* **Exercise**
Starting at the first line of the data below, repeat each line word for word up to and including the line with "elements. What only".

Saved entries:
/-- R17: the reads and writes of an instruction, by name. A register that no form of the instruction with these fields reads
is not listed: FLOOR and FENABLE are read by what may raise a flag, RMODE by what rounds, w0 and THETA by what has live
elements. What only some executions do is read from the encoding alone: `lbreak` counts as writing w0 whether or not a level
that it ends has a continuation weight, while the VL and FFI of a short strip of a bound source (R267), the strip that a read
of it takes up as its contents, the fade of w0 under a suppressed element of an arm (R185) and what the level of an END slot
reads and writes at its back edge or exit count as none; `vunbind`, `vopen` and `vclose` count as reading and writing the
register they name, and `tchk`, which asks only for the mark of its operand, as reading none (log 50, DESIGN CHOICE). `vins`
and `vext` take part in no weighting (R152). -/
def usesOf (h : Hart) : Instr → Uses
  | .add d a b | .sub d a b | .mul d a b | .mulh d a b | .mulhu d a b | .div d a b | .divu d a b | .rem d a b
  | .remu d a b | .and d a b | .or d a b | .xor d a b | .andn d a b | .shl d a b | .shr d a b | .sra d a b
  | .rotl d a b | .slt d a b | .sltu d a b | .min d a b | .max d a b | .minu d a b | .maxu d a b | .bext d a b
  | .ext d a b => { xr := a.toNat :: xopRegs b, xw := [d.toNat] }
  | .clz d a | .ctz d a | .popc d a => { xr := [a.toNat], xw := [d.toNat] }
  | .bins d a b c | .sel d a b c => { xr := a.toNat :: c.toNat :: xopRegs b, xw := [d.toNat] }
  | .lea d a b _ _ => { xr := [a.toNat, b.toNat], xw := [d.toNat] }
  | .li d _ => { xw := [d.toNat] }
  | .lih d _ => { xr := [d.toNat], xw := [d.toNat] }
  | .fadd d a b _ rm | .fsub d a b _ rm | .fmul d a b _ rm | .fdiv d a b _ rm =>
    { xr := a.toNat :: xopRegs b, xw := [d.toNat], cr := 13 :: dynUse rm }
  | .fmin d a b _ _ | .fmax d a b _ _ | .fcmp _ d a b _ _ => { xr := a.toNat :: xopRegs b, xw := [d.toNat], cr := [13] }
  | .fsqrt d a _ rm => { xr := [a.toNat], xw := [d.toNat], cr := 13 :: dynUse rm }
  | .ffma d a b c _ rm =>
    { xr := a.toNat :: c.toNat :: xopRegs b, xw := [d.toNat], cr := 13 :: dynUse rm }
  | .fcvt d a et et2 rm =>
    let r := convRounds et et2
    let u : Uses := { xr := [a.toNat], xw := [d.toNat], cr := if convFlags et et2 rm then [13] else [] }
    (u.rounded r rm).fedBack (if r then efbUse h rm else [])
  | .fclass d a _ _ => { xr := [a.toNat], xw := [d.toNat] }
  | .bCond _ a b _ => { xr := [a.toNat, b.toNat] }
  | .jr a | .ret a | .hexit a => { xr := [a.toNat] }
  | .call d _ => { xw := [d.toNat] }
  | .callr d a => { xr := [a.toNat], xw := [d.toNat] }
  | .loop _ a _ cw _ rot =>
    { xr := [a.toNat], wr := if cw = 0 then [] else [0, cw.toNat]
      ww := (if cw != 0 && !rot then [0] else []) ++ (if rot then [16, 17, 18, 19, 20, 21, 22, 23] else [])
      cr := 10 :: ((if cw = 0 then [] else [0, 4]) ++ (if cw != 0 || rot then [1] else [])) }
  | .lbreak _ => { ww := [0], cr := [10] }
  | .lspill a _ => { xr := [a.toNat], cr := [1, 9, 10, armStackNo], cw := [10, armStackNo] }
  | .lfill a _ => { xr := [a.toNat], cr := [1, 10], cw := [9, 10, armStackNo] }
  | .cbase a _ => { xr := [a.toNat], cw := [9] }
  | .wfork a _ _ => { wr := [0, a.toNat], ww := [0], cr := [0, 1, 4, 10, armStackNo], cw := [10, armStackNo] }
  | .warm _ => { wr := [0], ww := [0], cr := [0, 1, 4, 10, armStackNo], cw := [10, armStackNo] }
  | .wmerge => { wr := [0], ww := [0], cr := [10, armStackNo], cw := [10, armStackNo] }
  | .wcmp _ d a b k =>
    ((vecUses k (grpRegs a k.g.size ++ vsrcRegs b k.g.size) [] (vsrcX b) [] [] [d.toNat]).flagged k.et.isFloat).rounded
      (roundsImm k.et b) k.rm
  | .wramp d a b c k =>
    (vecUses k (grpRegs a k.g.size ++ vsrcRegs b k.g.size) [] (c.toNat :: vsrcX b) [] [] [d.toNat]).arith true k.rm
  | .wrampg d a b c k => (vecUses k (grpRegs a k.g.size) (grpRegs d k.g.size) [c.toNat] [] [b.toNat] []).arith true k.rm
  | .wmul d a b k | .wadd d a b k | .wsub d a b k | .wmin d a b k | .wmax d a b k =>
    vecUses k [] [] (vsrcX b) [] (a.toNat :: vsrcW b) [d.toNat]
  | .wnot d a k | .wmov d a k => vecUses k [] [] [] [] [a.toNat] [d.toNat]
  | .wsplat d b k => vecUses k [] [] (vsrcX b) [] [] [d.toNat]
  | .wfromv d a k => (vecUses k (grpRegs a k.g.size) [] [] [] [] [d.toNat]).arith (k.et != .wt) k.rm
  | .wtov d a k => (vecUses k [] (grpRegs d k.g.size) [] [] [a.toNat] []).arith (k.et != .wt && k.et != .f32) k.rm
  | .wbound d a b k => vecUses k [] [] (a.toNat :: vsrcX b) [] [] [d.toNat]
  | .wany d k => vecUses k [] [] [] [d.toNat] [] []
  | .vjoin d a b c k =>
    (vecUses k (grpRegs a k.g.size ++ vsrcRegs b k.g.size) (grpRegs d k.g.size) (vsrcX b) [] [c.toNat] []).arith true k.rm
  | .vjoingw d a b c k =>
    (vecUses k (grpRegs a k.g.size ++ grpRegs b k.g.size ++ grpRegs c k.g.size) (grpRegs d k.g.size) [] [] [] []).arith true k.rm
  | .vadd d a b k | .vsub d a b k | .vmul d a b k | .vdiv d a b k =>
    (vecUses k (grpRegs a k.g.size ++ vsrcRegs b k.g.size) (grpRegs d k.g.size) (vsrcX b) [] [] []).arith k.et.isFloat k.rm
  | .vmin d a b k | .vmax d a b k =>
    ((vecUses k (grpRegs a k.g.size ++ vsrcRegs b k.g.size) (grpRegs d k.g.size) (vsrcX b) [] [] []).flagged
      k.et.isFloat).rounded (k.wp == .blend || roundsImm k.et b) k.rm
  | .vclamp d a b c k =>
    ((vecUses k (grpRegs a k.g.size ++ vsrcRegs b k.g.size ++ grpRegs c k.g.size) (grpRegs d k.g.size) (vsrcX b) [] []
      []).flagged k.et.isFloat).rounded (k.wp == .blend || roundsImm k.et b) k.rm
  | .vcsgn d a b k =>
    ((vecUses k (grpRegs a k.g.size ++ vsrcRegs b k.g.size) (grpRegs d k.g.size) (vsrcX b) [] [] []).flagged
      (k.wp == .blend)).rounded (k.wp == .blend || roundsImm k.et b) k.rm
  | .vwmul d a b k =>
    ((vecUses k (grpRegs a k.g.size ++ vsrcRegs b k.g.size) (grpRegs d k.g.size) (vsrcX b) [] [] []).flagged
      k.et.isFloat).rounded (k.wp == .blend || k.et2 == .bf16 || roundsImm k.et2 b) k.rm
  | .vwfma d a b c k | .vfma d a b c k | .vfms d a b c k | .vfnma d a b c k =>
    (vecUses k (grpRegs a k.g.size ++ vsrcRegs b k.g.size ++ grpRegs c k.g.size) (grpRegs d k.g.size) (vsrcX b) [] []
      []).arith k.et.isFloat k.rm
  | .vand d a b k | .vor d a b k | .vxor d a b k | .vandn d a b k | .vshl d a b k | .vshr d a b k | .vsra d a b k
  | .vaddsat d a b k | .vsubsat d a b k | .vmulh d a b k | .vavg d a b k =>
    vecUses k (grpRegs a k.g.size ++ vsrcRegs b k.g.size) (grpRegs d k.g.size) (vsrcX b) [] [] []
  | .vcmp _ d a b k =>
    ((vecUses k (grpRegs a k.g.size ++ vsrcRegs b k.g.size) (grpRegs d k.g.size) (vsrcX b) [] [] []).flagged
      k.et.isFloat).rounded (roundsImm k.et b) k.rm
  | .vsel d a b c k =>
    (vecUses k (grpRegs a k.g.size ++ vsrcRegs b k.g.size ++ grpRegs c k.g.size) (grpRegs d k.g.size) (vsrcX b) [] []
      []).rounded (roundsImm k.et b) k.rm
  | .vslup d a b k | .vsldn d a b k => vecUses k (grpRegs a k.g.size) (grpRegs d k.g.size) (vsrcX b) [] [] []
  | .vsqrt d a k | .vrsqrt d a k | .vrcp d a k | .vexp2 d a k | .vlog2 d a k | .vunpack d a k =>
    (vecUses k (grpRegs a k.g.size) (grpRegs d k.g.size) [] [] [] []).arith true k.rm
  | .vabs d a k | .vneg d a k =>
    (vecUses k (grpRegs a k.g.size) (grpRegs d k.g.size) [] [] [] []).arith (k.wp == .blend) k.rm
  | .vscanAdd d a k | .vscanXadd d a k =>
    (vecUses k (grpRegs a k.g.size) (grpRegs d k.g.size) [] [] [] []).arith k.et.isFloat k.rm
  | .vscanMax d a k | .vscanMin d a k | .vscanXmax d a k | .vscanXmin d a k =>
    (vecUses k (grpRegs a k.g.size) (grpRegs d k.g.size) [] [] [] []).flagged k.et.isFloat
  | .vclass d a k | .vmv d a k | .vexpand d a k | .vrev d a k | .vtopk d a _ _ k =>
    vecUses k (grpRegs a k.g.size) (grpRegs d k.g.size) [] [] [] []
  | .vcvt d a k | .vcvtSat d a k =>
    let r := convRounds k.et k.et2
    let b := k.wp == .blend
    (((vecUses k (grpRegs a k.g.size) (grpRegs d k.g.size) [] [] [] []).flagged (b || convFlags k.et k.et2 k.rm)).rounded
      (b || r) k.rm).fedBack (if r then efbUse h k.rm else [])
  | .vpack d a k =>
    ((vecUses k (grpRegs a k.g.size) (grpRegs d k.g.size) [] [] [] []).arith true k.rm).fedBack (efbUse h k.rm)
  | .vredsum d a k => (vecUses k (grpRegs a k.g.size) [] [] [d.toNat] [] []).arith k.et.isFloat k.rm
  | .vredmax d a k | .vredmin d a k => (vecUses k (grpRegs a k.g.size) [] [] [d.toNat] [] []).flagged k.et.isFloat
  | .vfirst d k | .vcount d k => vecUses k [] [] [] [d.toNat] [] []
  | .vsplat d b k => (vecUses k [] (grpRegs d k.g.size) (vsrcX b) [] [] []).rounded (roundsImm k.et b) k.rm
  | .vid d k => vecUses k [] (grpRegs d k.g.size) [] [] [] []
  | .vperm d a b k => vecUses k (grpRegs a k.g.size ++ grpRegs b k.g.size) (grpRegs d k.g.size) [] [] [] []
  | .vcompress d a c k => vecUses k (grpRegs a k.g.size) (grpRegs d k.g.size) [] [c.toNat] [] []
  | .vrand d a b k => vecUses k [] (grpRegs d k.g.size) (a.toNat :: vsrcX b) [a.toNat] [] []
  | .vins d a b k => { xr := a.toNat :: vsrcX b, vw := grpRegs d k.g.size, cr := [0] }
  | .vext d a b k => { xr := vsrcX b, xw := [d.toNat], vr := grpRegs a k.g.size, cr := [0] }
  | .setvl d a _ _ => { xr := [a.toNat], xw := [d.toNat], cr := [1], cw := [0, 1, 2] }
  | .setsp d b => { xr := xopRegs b, xw := [d.toNat], cr := [8], cw := [8] }
  | .setth d b => { xr := xopRegs b, xw := [d.toNat], cr := [4], cw := [4] }
  | .setfl d b => { xr := xopRegs b, xw := [d.toNat], cr := [5], cw := [5] }
  | .setrm d b => { xr := xopRegs b, xw := [d.toNat], cr := [6], cw := [6] }
  | .getcr d cr => { xw := [d.toNat], cr := [cr.toNat] }
  | .putcr cr a => { xr := [a.toNat], cw := [cr.toNat] }
  | .ld d a _ _ => { xr := [a.toNat], xw := [d.toNat] }
  | .st c a _ _ => { xr := [c.toNat, a.toNat] }
  | .pfch a _ => { xr := [a.toNat] }
  | .vld d a _ k => ((vecUses k [] (grpRegs d k.g.size) [a.toNat] [] [] []).arith (k.wp == .blend) k.rm).spaced
  | .vldff d a _ k =>
    let u := vecUses k [] (grpRegs d k.g.size) [a.toNat] [] [] []
    { u.spaced with cw := [0, 3] }
  | .vlds d a b _ k =>
    ((vecUses k [] (grpRegs d k.g.size) [a.toNat, b.toNat] [] [] []).arith (k.wp == .blend) k.rm).spaced
  | .vldx d a b _ k =>
    ((vecUses k (grpRegs b (idxGroup k.g k.et)) (grpRegs d k.g.size) [a.toNat] [] [] []).arith (k.wp == .blend) k.rm).spaced
  | .vst c a _ k | .vstu c a _ k =>
    ((vecUses k (grpRegs c k.g.size) [] [a.toNat] [] [] []).arith (k.wp == .blend || k.wp == .scale) k.rm).spaced
  | .vsts c a b _ k =>
    ((vecUses k (grpRegs c k.g.size) [] [a.toNat, b.toNat] [] [] []).arith (k.wp == .blend || k.wp == .scale) k.rm).spaced
  | .vstx c a b _ k =>
    ((vecUses k (grpRegs c k.g.size ++ grpRegs b (idxGroup k.g k.et)) [] [a.toNat] [] [] []).arith
      (k.wp == .blend || k.wp == .scale) k.rm).spaced
  | .vbind d a _ _ => { xr := [a.toNat], vw := [d.toNat], cr := [0] }
  | .vunbind d | .vopen d | .vclose d => { vr := [d.toNat], vw := [d.toNat] }
  | .amoSwap d a c _ _ _ _ | .amoAnd d a c _ _ _ _ | .amoOr d a c _ _ _ _ | .amoXor d a c _ _ _ _ =>
    { xr := [a.toNat, c.toNat], xw := [d.toNat] }
  | .amoAdd d a c _ et _ _ | .amoMin d a c _ et _ _ | .amoMax d a c _ et _ _ =>
    { xr := [a.toNat, c.toNat], xw := [d.toNat], cr := if et.isFloat then [13] else [] }
  | .amocas d a b c _ _ _ _ => { xr := [a.toNat, b.toNat, c.toNat], xw := [d.toNat] }
  | .vamoSwap d a b c _ k _ _ | .vamoAnd d a b c _ k _ _ | .vamoOr d a b c _ k _ _ | .vamoXor d a b c _ k _ _ =>
    (vecUses k (grpRegs c k.g.size ++ grpRegs b (idxGroup k.g k.et)) (if d = 0 then [] else grpRegs d k.g.size) [a.toNat] [] []
      []).spaced
  | .vamoAdd d a b c _ k _ _ | .vamoMin d a b c _ k _ _ | .vamoMax d a b c _ k _ _ | .vamoBlend d a b c _ k _ _ =>
    ((vecUses k (grpRegs c k.g.size ++ grpRegs b (idxGroup k.g k.et)) (if d = 0 then [] else grpRegs d k.g.size) [a.toNat] [] []
      []).flagged
      k.et.isFloat).spaced
  | .bar d a _ _ => { xr := [a.toNat], xw := [d.toNat] }
  | .waiteq d a b _ _ _ => { xr := [a.toNat, b.toNat], xw := [d.toNat] }
  | .hid d | .fgrab d | .nid d | .slabTake d | .slabGive d | .replay d => { xw := [d.toNat] }
  | .launch d a b => { xr := a.toNat :: xopRegs b, xw := [d.toNat] }
  | .farm d a | .fdone d a | .xlate d a _ | .slabQuery d a => { xr := [a.toNat], xw := [d.toNat] }
  | .cwb a b _ | .cinv a b _ => { xr := a.toNat :: xopRegs b }
  | .ppin d a b | .pnode d a b =>
    { xr := [b.toNat], xw := pairRegs d, vr := [a.toNat] }
  | .pread d a b => { xr := b.toNat :: pairRegs a, vr := [d.toNat], vw := [d.toNat] }
  | .pinc d a b | .pdec d a b => { xr := b.toNat :: pairRegs a, xw := [d.toNat] }
  | .pswap d a b c _ => { xr := a.toNat :: pairRegs b ++ pairRegs c, xw := pairRegs d }
  | .cpy d a b c _ _ _ => { xr := [a.toNat, b.toNat, c.toNat], xw := [d.toNat] }
  | .cpys d a b c _ _ _ => { xr := [a.toNat, a.toNat + 1, b.toNat, b.toNat + 1, c.toNat], xw := [d.toNat] }
  | .cfill d a b c _ _ _ => { xr := [a.toNat, b.toNat, c.toNat], xw := [d.toNat] }
  | .tchk d _ => { xw := [d.toNat] }
  | .mshape d a => { xr := [a.toNat], xw := [d.toNat] }
  | .mstride a b _ _ => { xr := [a.toNat, b.toNat] }
  | .mzero d _ _ => { xw := [d.toNat] }
  | .mmul d a b _ _ _ _ _ _ => { xr := [a.toNat, b.toNat], xw := [d.toNat] }
  | .mmulc d _ b _ _ _ _ rm _ => { xr := [b.toNat], xw := [d.toNat], cr := dynUse rm ++ efbUse h rm, cw := efbUse h rm }
  | .mout d _ b c _ r _ et rm _ =>
    let e := if et.isInt then [] else efbUse h rm
    let u : Uses := { xr := if r then [] else [b.toNat], xw := [d.toNat], vw := if r then [c.toNat] else [] }
    (u.rounded (!et.isInt) rm).fedBack e
  | .fopen _ b c _ _ => { xr := [b.toNat, c.toNat] }
  | .fadv d _ b => { xr := [b.toNat], xw := [d.toNat] }
  | .fend d _ => { xw := [d.toNat] }
  | .fisect d _ _ c _ _ | .funion d _ _ c _ _ =>
    { xr := pairRegs c, xw := pairRegs d }
  | .fsplit d a b c _ _ _ =>
    { xr := [a.toNat, a.toNat + 1, b.toNat, c.toNat], xw := pairRegs d }
  | .fcount d _ b _ => { xr := [b.toNat], xw := pairRegs d }
  | .dput d a b c _ _ _ _ => { xr := [a.toNat, b.toNat, c.toNat], xw := [d.toNat] }
  | .dwait d a _ _ => { xr := [a.toNat], xw := [d.toNat] }
  | .dclose d a b c _ _ _ _ => { xr := [a.toNat, b.toNat, c.toNat], xw := [d.toNat] }
  | .pout d a b c _ _ =>
    { xr := pairRegs a ++ [b.toNat, c.toNat, c.toNat + 1], xw := pairRegs d }
  | .vsend a b k =>
    vecUses k (grpRegs a k.g.size ++ grpRegs b (idxGroup k.g k.et)) [] [] [] [] []
  | .vrecv d b c k =>
    { xw := [c.toNat], vw := grpRegs d k.g.size ++ grpRegs b (idxGroup k.g k.et), cr := [0] }
  | .csrrd d csr => { xw := [d.toNat], cr := [csr.toNat] }
  | .csrwr d csr a => { xr := [a.toNat], xw := [d.toNat], cr := [csr.toNat], cw := [csr.toNat] }
  | .frqpop d a _ => { xr := [a.toNat], xw := [d.toNat] }
  | .tlbinv a b _ _ => { xr := [a.toNat, b.toNat] }
  | .ringrd d a b _ => { xr := [a.toNat, b.toNat], xw := [d.toNat] }
  | .ctxsave d a _ _ _ => { xr := [a.toNat], xw := [d.toNat] }
  | .ctxload a _ => { xr := [a.toNat] }
  | _ => {}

* **Expected answer**
/-- R17: the reads and writes of an instruction, by name. A register that no form of the instruction with these fields reads
is not listed: FLOOR and FENABLE are read by what may raise a flag, RMODE by what rounds, w0 and THETA by what has live
elements. What only some executions do is read from the encoding alone: `lbreak` counts as writing w0 whether or not a level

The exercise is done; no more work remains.